*** Opening of The input ***
/-- The effects of a DISP commit point: the page applies at a frame (R326). -/
def Module.appliedDisp (m : Module) : Module :=
  let m := m.wr pgDisp DISP_APPLIED_FRAME.FRAME (m.rd pgDisp DISP_FRAME.FRAME)
  let m := { m with disp := { m.disp with changed := true } }
  let m := if m.rasterRuns then m else m.stopRaster
  m.wr pgDisp DISP_RATE.MHZ (if m.lv pgDisp DISP_LINK.OUT_EN = 1 then Nat.min 65535 m.nominalRate else 0)

/-- The effects of a LAYER commit point (R327). -/
def Module.appliedLayer (m before : Module) (l : Nat) : Module :=
  let p := pgLayer l
  let m := { m with disp := { m.disp with changed := true } }
  if [LAYER_CFG.TYPE, LAYER_CFG.ENGINE, LAYER_CFG.REGION, LAYER_BASE.OFFSET].any fun f => m.lv p f != before.lv p f then
    m.wr p LAYER_RETIRE.FRAME ((m.rd pgDisp DISP_FRAME.FRAME + (2 ^ 32 - 1)) % 2 ^ 32)
  else m

end Sys2Proof.Machine
end

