/-! ## The decompressor (R353–R358, R360) -/

def Module.dlane (m : Module) (l : Nat) : DLaneSt := m.codec.dlanes.get DLaneSt.init l
def Module.setDlane (m : Module) (l : Nat) (v : DLaneSt) : Module :=
  { m with codec.dlanes := m.codec.dlanes.set DLaneSt.init l v }

/-- A result reaches the FIFO of the DCM page, or is discarded at a full one (R360). -/
def Module.dcmResult (m : Module) (l : Nat) (r : DRun) : Module :=
  let c := m.codec
  let m := { m with codec.dseq := c.dseq + 1 }
  if 64 ≤ c.dres.length then (m.bump pgDcm DCM_RES_STATUS.OVERFLOW).raise pgDcm 9
  else ({ m with codec.dres := c.dres ++ [⟨c.dseq % 65536, l, r⟩] } : Module).raise pgDcm 8

/-- The completion of a decompression job. -/
def Module.djobDone (m : Module) (l : Nat) (r : DRun) : Module :=
  let m := if 1 ≤ r.result ∧ r.result ≤ 9 then (m.bump pgDcm DCM_LANE_ERRORS.COUNT 1 l).raise pgDcm 10 else m
  if r.job.stream then m.postMgt 49 24 .cpl (.djobDone l r.job.tag r.result) else m.dcmResult l r

/-- A decompression job that made nothing. -/
def DRun.start (j : DJob) (now : Nat) : DRun := ⟨j, [], [], 0, now, false, 0, 0, false, 0, 0⟩
def DRun.none_ (j : DJob) (result : Nat) : DRun := { DRun.start j 0 with ended := true, result := result }

def Module.setDrun (m : Module) (l : Nat) (r : DRun) : Module := m.setDlane l { m.dlane l with run := some r }

/-- The decoder as far as the bytes read take it. -/
def DRun.decoded (r : DRun) : DRun :=
  let j := r.job
  match inflatePart r.data j.len j.wrap j.outLen (if j.checkEn then some j.check else none) with
  | (none, out) => { r with output := out }
  | (some o, out) =>
    { r with output := out, ended := true, result := o.result, detail := o.detail, short := o.short, inBit := o.inBit
             trailing := o.trailing }

/-- One source read, until the decoding is over, if the budget takes it (R358). -/
def State.dlaneRead (s : State) (l : Nat) (r : DRun) : State :=
  let j := r.job
  let n := nextPiece j.ofs r.data.length j.len
  if r.ended then s
  else
    let g := s.m.region j.region
    match s.m.charge j.act (g.readMsgs 49 (j.ofs + r.data.length) n).flatten with
    | (false, m) => { s with m := m }
    | (true, m) =>
      let (d, _, s) := ({ s with m := m } : State).checkedRead 49 j.region (j.ofs + r.data.length) n
      s.onM fun m => m.setDrun l ({ r with data := r.data ++ d }).decoded

/-- One output write, where there is one: true unless it has to wait. A lane writes at most four bytes in a tick. -/
def State.dlaneWrite (s : State) (l : Nat) (r : DRun) : Bool × State :=
  let j := r.job
  let n := nextPiece j.dstOfs r.sent r.output.length
  if n = 0 ∨ 4 * (s.m.clk.ticks - r.since) < r.sent + n then (true, s)
  else
    match s.m.charge j.act ((s.m.region j.dst).writeMsgs (j.dstOfs + r.sent) n).flatten with
    | (false, m) => (false, { s with m := m })
    | (true, m) =>
      (true, (({ s with m := m } : State).hbmWrite 49 j.dst (j.dstOfs + r.sent) ((r.output.drop r.sent).take n)).onM fun m =>
        m.setDrun l { r with sent := r.sent + n })

/-- A tick of a running lane that is not suspended: it suspends when a write has to wait (R357). -/
def State.dlaneTick (s : State) (l : Nat) : State :=
  match (s.m.dlane l).run, (s.m.dlane l).suspended with
  | some r, false =>
    let s := s.dlaneRead l r
    let (ok, s) := s.dlaneWrite l (((s.m.dlane l).run).getD r)
    if ok then s else s.onM fun m => m.setDlane l { m.dlane l with suspended := true }
  | _, _ => s

/-- What the lanes do in a tick. -/
def State.codecTick (s : State) : State :=
  let s := (s.m.codec.lanes.map Prod.fst).foldl State.laneTick s
  (s.m.codec.dlanes.map Prod.fst).foldl State.dlaneTick s

/-- A lane with no running job starts its next one; either length zero completes at once with ZERO_LENGTH, and every job
of a FAILED lane with LANE_FAILED (R352, R358). -/
def State.nextDjob (s : State) (l : Nat) : Nat → State
  | 0 => s
  | fuel + 1 =>
    let ln := s.m.dlane l
    match ln.queue with
    | [] => s
    | j :: rest =>
      if ln.run.isSome then s
      else
        let s := s.onM fun m => m.setDlane l { ln with queue := rest }
        if ln.failed then (s.onM fun m => m.djobDone l (.none_ j 15)).nextDjob l fuel
        else if j.len = 0 ∨ j.outLen = 0 then (s.onM fun m => m.djobDone l (.none_ j 14)).nextDjob l fuel
        else s.onM fun m => m.setDrun l (.start j m.clk.ticks)

/-- The reason for which a decompression job is refused (R337, R360): 1 QUEUE_FULL, 2 RANGE. -/
def Module.djobRefusal (m : Module) (l : Nat) (j : DJob) : Option Nat :=
  let bad := !(m.region j.region).holds j.ofs j.len || !(m.region j.dst).holds j.dstOfs j.outLen
  if j.wrap = 3 ∨ (j.len ≠ 0 ∧ j.outLen ≠ 0 ∧ bad = true) then some 2
  else if 4 ≤ (m.dlane l).queue.length then some 1
  else none

def State.acceptDjob (s : State) (l : Nat) (j : DJob) : State :=
  (s.onM fun m => m.setDlane l { m.dlane l with queue := (m.dlane l).queue ++ [j] }).nextDjob l 6

/-- DECOMPRESSION_JOB (R353): a job of the stream engine reaches its lane over 24 → 49. A refusal returns with 16 and the
reason. -/
def execDecompressionJob (lane : Fin 8) (s : State) : Host.Outcome State Fault Refusal :=
  .next (match s.m.arrival 24 49 with
    | some (.djob k j) =>
      if k ≠ lane.val then s
      else
        let s := s.onM fun m => m.takeArrival 24 49
        match if (s.m.dlane lane).failed then none else s.m.djobRefusal lane j with
        | some r => s.onM fun m => m.postMgt 49 24 .cpl (.djobDone lane j.tag (16 + r))
        | none => s.acceptDjob lane j
    | _ => s)

/-- The job that the registers of the DCM page describe. -/
def Module.dcmJob (m : Module) : DJob :=
  { region := m.rd pgDcm DCM_SW_SRC.REGION, ofs := m.rd64 pgDcm DCM_SW_SRC_OFS_LO.OFFSET DCM_SW_SRC_OFS_HI.OFFSET
    len := m.rd pgDcm DCM_SW_SRC_LEN.LEN, dst := m.rd pgDcm DCM_SW_DST.REGION
    dstOfs := m.rd64 pgDcm DCM_SW_DST_OFS_LO.OFFSET DCM_SW_DST_OFS_HI.OFFSET, outLen := m.rd pgDcm DCM_SW_OUT_LEN.LEN
    wrap := m.rd pgDcm DCM_SW_MODE.WRAP, checkEn := m.rd pgDcm DCM_SW_MODE.CHECK_EN == 1
    check := m.rd pgDcm DCM_SW_CHECK.CRC, tag := m.rd pgDcm DCM_SW_TAG.TAG, stream := false, act := m.dcmAct }

/-- DCM_SW_SUBMIT with GO (R360). -/
def State.takeDcmSwSubmit (s : State) (lane : Fin 8) : State :=
  let j := s.m.dcmJob
  let why := if (s.m.dlane lane).failed then some 3 else s.m.djobRefusal lane j
  let s := s.onM fun m =>
    m.submitted pgDcm DCM_SW_STATUS.REFUSED DCM_SW_STATUS.LAST_REASON DCM_SW_STATUS.LAST_REFUSED why
  (if why.isSome then s else s.acceptDjob lane j)

/-- The command: a write that does this. -/
def execDcmSwSubmit (r : Requester) (lane : Fin 8) (s : State) : Host.Outcome State Fault Refusal :=
  .next (s.via (.dcmSwSubmit r lane) r pgDcm fun s => s.takeDcmSwSubmit lane)

/-- DCM_RESUME (R357): the write that waited passes, and the lane goes on where it stood. -/
def execDcmResume (lane : Fin 8) (s : State) : Host.Outcome State Fault Refusal :=
  .next (match (s.m.dlane lane).run, (s.m.dlane lane).suspended with
    | some r, true =>
      match s.dlaneWrite lane r with
      | (true, s) => s.onM fun m => m.setDlane lane { m.dlane lane with suspended := false }
      | (false, s) => s
    | _, _ => s)

/-- DECOMPRESSION_COMPLETION (R355): the decoding is over and its output, up to the fault if there is one, is written; the
completion leaves. -/
def execDecompressionCompletion (lane : Fin 8) (s : State) : Host.Outcome State Fault Refusal :=
  let ln := s.m.dlane lane
  .next (match ln.run, ln.suspended with
    | some r, false =>
      if !r.ended || decide (r.sent < r.output.length) then s
      else
        (s.onM fun m =>
          let m := m.setDlane lane { m.dlane lane with run := none }
          (m.step64 pgDcm DCM_LANE_OUT_LO.BYTES DCM_LANE_OUT_HI.BYTES r.output.length lane).djobDone lane r).nextDjob lane 6
    | _, _ => s)

/-- DCM_RES_POP (R360). -/
def State.takeDcmResPop (s : State) : State :=
  (s.onM fun m => { m with codec.dres := m.codec.dres.drop 1 })

/-- The command: a write that does this. -/
def execDcmResPop (r : Requester) (s : State) : Host.Outcome State Fault Refusal :=
  .next (s.via (.dcmResPop r) r pgDcm fun s => s.takeDcmResPop)

/-- A severe decompressor lane has no spare (R358): it enters FAILED, and its waiting jobs complete with LANE_FAILED. -/
def State.dlaneFails (s : State) (l : Nat) : State :=
  if (s.m.dlane l).failed then s
  else (s.onM fun m => (m.setDlane l { m.dlane l with failed := true }).raise pgDcm 11).nextDjob l 6

/-! ## Commits (R359, R360): ACTIVITY alone -/

def checkCmp (snap : Store Nat) : List Bad := chk (62 ≤ snapGet snap pgCmp ACTIVITY_ID.ACTIVITY) 0x02C 2
def checkDcm (snap : Store Nat) : List Bad := chk (62 ≤ snapGet snap pgDcm ACTIVITY_ID.ACTIVITY) 0x02C 2

end Sys2Proof.Machine
end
*** Close of The input ***
Work task:
Everything in the material above from the line that has "let c := m.codec" through the line that has "Module).raise pgDcm 8" must be duplicated exactly, with no other lines given.

Response for this exercise:
  let c := m.codec
  let m := { m with codec.dseq := c.dseq + 1 }
  if 64 ≤ c.dres.length then (m.bump pgDcm DCM_RES_STATUS.OVERFLOW).raise pgDcm 9
  else ({ m with codec.dres := c.dres ++ [⟨c.dseq % 65536, l, r⟩] } : Module).raise pgDcm 8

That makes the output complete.